Rastignac, fidèle au rendez-vous, sourit de sa métamorphose et l’en plaisanta ; mais, tout en allant chez la comtesse, il lui donna de charitables conseils sur la manière de se conduire avec elle. Il la peignit avare, vaine et défiante ; mais avare avec faste, vaine avec simplicité, défiante avec bonhomie. Elle avait une mémoire cruelle, elle était d’une adresse à désespérer un diplomate. Elle était de la société de madame de Sérisy, allait chez mesdames de Nucingen et de Restaud. En France sa réputation était intacte ; la duchesse de Carigliano, la maréchale la plus collet-monté de toute la coterie bonapartiste, allait souvent passer avec elle la belle saison à sa terre. Beaucoup de jeunes fats, le fils d’un pair de France, lui avaient offert un nom en échange de sa fortune ; elle les avait tous poliment éconduits. Rastignac dit à son ami : marche en avant si elle te plaît !
Le cœur de Raphaël battait et il rougissait. Hélas ! il sortait d’une mansarde, après trois années de pauvreté, sans savoir encore mettre au-dessus des bagatelles de la vie ces trésors acquis, ces immenses capitaux intellectuels qui vous enrichissent en un moment quand le pouvoir tombe entre vos mains sans vous écraser, parce que l’étude vous a formé d’avance aux luttes politiques. Il aperçut une femme d’environ vingt-deux ans, de moyenne taille, vêtue de blanc, entourée d’un cercle d’hommes, mollement couchée sur une ottomane, et tenant à la main un écran de plumes.
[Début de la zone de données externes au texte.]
/-- What the C0 operation of a bundle leaves less of ring n, in slots that its side may still take, and whether it comes to
serve that side itself. -/
def ringUse (s : State) (i : Instr) (n : Nat) (producer : Bool) : Nat × Bool :=
  match i with
  | .rgpost f => (if producer ∧ f.rg.toNat = n then (sRead s f.sy.toNat).toNat else 0, false)
  | .rgfree f => (if !producer ∧ f.rg.toNat = n then (sRead s f.sy.toNat).toNat else 0, false)
  | .sbind f =>
    let t := patternOf ((curCore s).spm.readN (ownOffset ((sRead s f.sy.toNat).toNat % 2 ^ 32)) 32) f.rg.toNat
    (0, t.ring == n && t.dst == producer)
  | _ =>
    match copyOf s i with
    | none => (0, false)
    | some (op, _, b) => (0, op != 2 && (copyDesc b).ring == n && (copyDesc b).rmode == if producer then 1 else 2)

/-- The checks of a C1 operation against what the C0 operation of its bundle does to the same ring or stream: C0 counts as the
earlier of the two (R238, R389; log entry 166). -/
def pairStop (s : State) (c0 i : Instr) : Option Stop :=
  let one := fun (n : Nat) (producer : Bool) (have_ want : Nat) =>
    let (used, served) := ringUse s c0 n producer
    stopIf (served || (used != 0 && decide (have_ < used + want))) (illegal s i 0)
  match i with
  | .rgpost f => one f.rg.toNat true (ringOf (curCore s) f.rg.toNat).free (sRead s f.sy.toNat).toNat
  | .rgfree f => one f.rg.toNat false (ringOf (curCore s) f.rg.toNat).filled (sRead s f.sy.toNat).toNat
  | .sbind f => match c0 with
    | .sbind g => stopIf (f.st == g.st) (illegal s i 0)
    | _ => none
  | _ => none

/-- The checks of a C-slot operation's operand values (R389). What becomes of an `sbind` to a side of a ring that another
stream or a copy serves already the manual does not say: DESIGN CHOICE, it is accepted (R240; log entry 167). -/
def cStop (s : State) (i : Instr) : Option Stop :=
  let c := curCore s
  match i with
  | .cdld f =>
    firstStop [stopIf (decide (8 ≤ f.cd.toNat)) (illegal s i 0),
      ownStop s i ((sRead s f.sy.toNat).toNat % 2 ^ 32) 64 64]
  | .cpw f => stopIf (decide (nextId c f.f.toNat ≤ (sRead s f.sy.toNat).toNat)) (illegal s i 0)
  | .rgcfg f =>
    let r := ringConfig (sRead s f.sy.toNat).toNat
    firstStop [stopIf (decide (8 ≤ f.rg.toNat)) (illegal s i 0),
      stopIf (r.cfg && !bankAllowed s s.core r.base) (violation s i 9 0)]
  | .rgpost f =>
    let r := ringOf c f.rg.toNat
    stopIf (decide (8 ≤ f.rg.toNat) || !r.cfg || decide (r.free < (sRead s f.sy.toNat).toNat)
      || sideServed s s.core f.rg.toNat true) (illegal s i 0)
  | .rgfree f =>
    let r := ringOf c f.rg.toNat
    stopIf (decide (8 ≤ f.rg.toNat) || !r.cfg || decide (r.filled < (sRead s f.sy.toNat).toNat)
      || sideServed s s.core f.rg.toNat false) (illegal s i 0)
  | .sbind f =>
    firstStop [ownStop s i ((sRead s f.sy.toNat).toNat % 2 ^ 32) 32 32,
      stopIf (streamOf c f.st.toNat).bound (illegal s i 0)]
  | _ =>
    match copyOf s i with
    | none => none
    | some (op, f, b) => copyStop s i op f b

/-- The check of an `mwr` source's alignment (R389). -/
def mStop (s : State) (i : Instr) : Option Stop :=
  match i with
  | .mwr f => stopIf ((sRead s f.sa.toNat).toNat % 8 != 0) (misalign s i 0)
  | _ => none

/-- Group 3 of R387 for one operation; `rd` and `wr` hold the streams of the slots before it (R86). -/
def operandStop (s : State) (i : Instr) (rd wr : List Nat) : Option Stop :=
  firstStop [sStop s i, streamStop s i rd wr, vAddrStop s i rd, mStop s i, cStop s i]

/-! ## Elements of remote-atomic entries (R201) -/

/-- The lanes that an entry's elements come from. -/
def elemLanes (x : AtomicEntry) : List Nat := if x.kind = 2 then selected x.mask else [0]

/-- Bytes of an element. -/
def elemBytes (x : AtomicEntry) : Nat := if x.kind = 2 then 4 else 2 ^ x.sz

/-- The address of element j. -/
def elemAddr (x : AtomicEntry) (j : Nat) : Tagged :=
  if x.kind = 2 then vamoAddr x.addr (lane x.vb ((elemLanes x).getD j 0)) else taggedOf x.addr

/-- The line of element j of an entry of core k: a scratchpad's core and line, or a physical line. -/
def elemLine (s : State) (k : Nat) (x : AtomicEntry) (j : Nat) : Option (Option Nat × Nat) :=
  match elemAddr x j with
  | .localAddr a => match resolveLocal s k a with
    | .ok (.spm i o) => some (some i, o / 128)
    | _ => none
  | .globalAddr va => match walkDevice s (vfOfCore s k) va with
    | .ok t => some (none, t.phys va / 128)
    | .bad _ => none
  | .malformed => none

/-- The elements of an entry that have not been sent. -/
def unsentElems (x : AtomicEntry) : List Nat := (List.range (elemLanes x).length).drop x.sent

/-- Does an atomic among the entries of some `ord` bytes of core k still have to apply to a line (R108)? -/
def atomicOnLine (s : State) (k : Nat) (l : List Nat) (line : Option (Option Nat × Nat)) : Bool :=
  let c := coreOf s k
  line.isSome && l.any fun o =>
    if 0x60 ≤ o ∧ o < 0x70 then
      match c.atomics.find? (o - 0x60) with
      | some y => (unsentElems y).any fun j => elemLine s k y j == line
      | none => false
    else if 0x20 ≤ o ∧ o < 0x60 then
      match c.loads.find? (o - 0x20) with
      | some y => y.kind == 2 && !y.applied && elemLine s k { addr := y.addr } 0 == line
      | none => false
    else false

/-- Does an atomic issued before the entry of an `ord` byte still have to apply to a line (R108)? -/
def earlierOnLine (s : State) (k o : Nat) (line : Option (Option Nat × Nat)) : Bool :=
  atomicOnLine s k ((coreOf s k).ord.takeWhile (· != o)) line

/-- Does element j of an entry lie in the own scratchpad, which belongs to class SW (R115, R201)? -/
def ownElem (s : State) (k : Nat) (x : AtomicEntry) (j : Nat) : Bool :=
  match elemAddr x j with
  | .localAddr a => match resolveLocal s k a with
    | .ok (.spm i _) => i == k
    | _ => false
  | _ => false

/-- The elements of an entry that have not been acknowledged. -/
def pendingElems (x : AtomicEntry) : List Nat := (List.range (elemLanes x).length).drop x.first

/-! ## Stalls (R86) -/

/-- Remote-atomic entries free (R337). -/
def atomicsFree (c : Core) : Nat := 16 - c.atomics.length
/-- Load entries free. -/
def loadsFree (c : Core) : Nat := 64 - c.loads.length
/-- Barrier-arrival entries free. -/
def barriersFree (c : Core) : Nat := 8 - c.barriers.length

/-- Commands that still wait in the queue of the matrix unit (R208). Whether a command that has started still takes one of
the 16 entries the rule does not say: DESIGN CHOICE, it does not (log entry 40). -/
def queuedCommands (c : Core) : Nat := (c.mqueue.filter fun m => m.run.isNone).length

/-- Scales present in the queue, and scales reserved (R220). -/
def scalesPresent (c : Core) : Nat := (c.sq.filter fun i => match i with
  | .scale _ | .bad _ => true
  | .hole _ _ _ _ => false).length
/-- Scales that outstanding `sqfill` operations have reserved. -/
def scalesReserved (c : Core) : Nat := c.sq.foldl (fun a i => match i with
  | .scale _ | .bad _ => a
  | .hole _ _ n _ => a + n) 0

/-- Has every earlier operation of the classes of a `sync` mask performed (R115, R170)? Elements of a `vamo` on the own
scratchpad are slot writes (R201). Classes C0 and C1 take in the copies of the C slots; whether they take in those of the
core's sequencer, which names no channel to software, R170 does not say: DESIGN CHOICE, they do not (log entry 139). -/
def syncDone (s : State) (mask : BitVec 12) : Bool :=
  let c := curCore s
  let elems := fun (own : Bool) => c.atomics.any fun e => (pendingElems e.2).any fun j => ownElem s s.core e.2 j == own
  let sw := c.recent.all (fun r => decide (r.2.2 + 4 ≤ c.clk)) && !elems true
  let gm := c.loads.isEmpty && !elems false
  let copies := fun ch => !c.copies.any (fun e => e.2.channel == ch && !e.2.bySeq)
  (!mask.getLsbD 1 || sw) && (!mask.getLsbD 2 || gm) && (!mask.getLsbD 3 || copies 0) && (!mask.getLsbD 4 || copies 1)

/-- The conditions that hold one operation at issue, other than streams, copies and in-flight entries, which
are counted over the bundle. -/
def slotStalls (s : State) (i : Instr) : Bool :=
  let c := curCore s
  match i with
  | .sync m => !syncDone s m
  | .sleep sa => decide (s.nstime.toNat < (sRead s sa.toNat).toNat)
  | .sqld f => scalesReserved c != 0 || decide (64 < scalesPresent c + sizeOf2 f.sz)
  | .mwait _ => !c.mqueue.isEmpty
  | .mrsum _ => decide (16 ≤ queuedCommands c) || c.mqueue.any (fun m => m.op == 1)
  | .mcall _ | .mpset _ | .mzero _ | .mdrain _ | .mmode _ | .mgsel _ | .mwr _ => decide (16 ≤ queuedCommands c)
  | .cpw f =>
    let y := (sRead s f.sy.toNat).toNat
    decide (y < nextId c f.f.toNat) && decide (xdone c f.f.toNat ≤ y)
  | _ => false

/-- Operations of the bundle that are copies. -/
def isCopy (i : Instr) : Bool :=
  match i with
  | .cp _ | .cpm _ | .cpg _ | .cps _ | .cpa _ | .sqfill _ => true
  | _ => false

/-- Scales that an `sqfill` reserves. -/
def fillCount (s : State) (i : Instr) : Nat :=
  match i with
  | .sqfill f => (copyDesc (cdOf s f.cd.toNat)).count
  | _ => 0

/-- Scales that an `sqld` puts into the queue. -/
def loadCount (i : Instr) : Nat :=
  match i with
  | .sqld f => sizeOf2 f.sz
  | _ => 0

/-- Is an operation a `vamo`? -/
def isVamo (i : Instr) : Bool :=
  match i with
  | .vamo _ => true
  | _ => false

/-- Does a stall condition of R86 hold for a list of operations, in the order in which they pop streams? A
stream that its check refuses stalls nothing. -/
def stalls (s : State) (ops : List Instr) : Bool :=
  let c := curCore s
  let rd := ops.flatMap streamsRead
  let wr := ops.flatMap streamsWritten
  let bad := rd.any (fun k => !streamUsable c k false 0 (countOf k rd)) || wr.any (fun k => !streamUsable c k true 0 (countOf k wr))
  let streams := rd.any (fun k => decide (streamAvail c k < countOf k rd) || decide (c.clk < (streamOf c k).usableAt))
    || wr.any (fun k => decide (streamRoom c k < countOf k wr) || decide (c.clk < (streamOf c k).usableAt))
  let copies := (ops.filter isCopy).length
  let fills := (ops.map (fillCount s)).foldl (· + ·) 0
  let vamos := (ops.filter isVamo).length
  (!bad && streams) || ops.any (slotStalls s)
    || (decide (0 < copies) && decide (32 < c.copies.length + copies))
    || (decide (0 < fills) && decide (64 < scalesPresent c + scalesReserved c + (ops.map loadCount).foldl (· + ·) 0 + fills))
    || (decide (0 < vamos) && decide (atomicsFree c < vamos))

/-! ## In-flight entries (R336, R337) -/

/-- The lowest number below n at which a table holds nothing. -/
def freeIndex {α : Type} (m : FMap α) (n : Nat) : Option Nat := (List.range n).find? fun i => (m.find? i).isNone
En voyant entrer Rastignac, elle se leva, vint à eux, sourit avec grâce, fit à Raphaël d’une voix mélodieuse un compliment sans doute apprêté. Rastignac l’avait annoncé comme un homme de talent, et son adresse, son emphase gasconne procurèrent à Raphaël un accueil flatteur. Il fut l’objet d’une attention particulière qui le rendit confus. Il rencontra là des savants, des gens de lettres, d’anciens ministres, des pairs de France. La conversation reprit son cours quelque temps après son arrivée, et, sentant qu’il avait une réputation à soutenir, Raphaël se rassura ; puis, sans abuser de la parole quand elle lui était accordée, il tâcha de résumer les discussions par des mots plus ou moins incisifs, profonds ou spirituels. Il produisit quelque sensation : pour la millième fois de sa vie Rastignac fut prophète.
Puis Rastignac lui fit visiter les appartements. Il lui dit : – N’aie pas l’air d’être trop émerveillé de la princesse, elle devinerait le motif de ta visite. Raphaël fut ébloui par la décoration. Rastignac le conduisit à la chambre à coucher, et lui montra sous un dais de mousseline et de moire blanches un lit voluptueux doucement éclairé, le vrai lit d’une jeune fée fiancée à un génie. Rastignac lui dit que les plus audacieux de ses maîtres, et même les plus habiles, avouaient avoir échoué près d’elle, l’aimaient encore et étaient ses amis dévoués.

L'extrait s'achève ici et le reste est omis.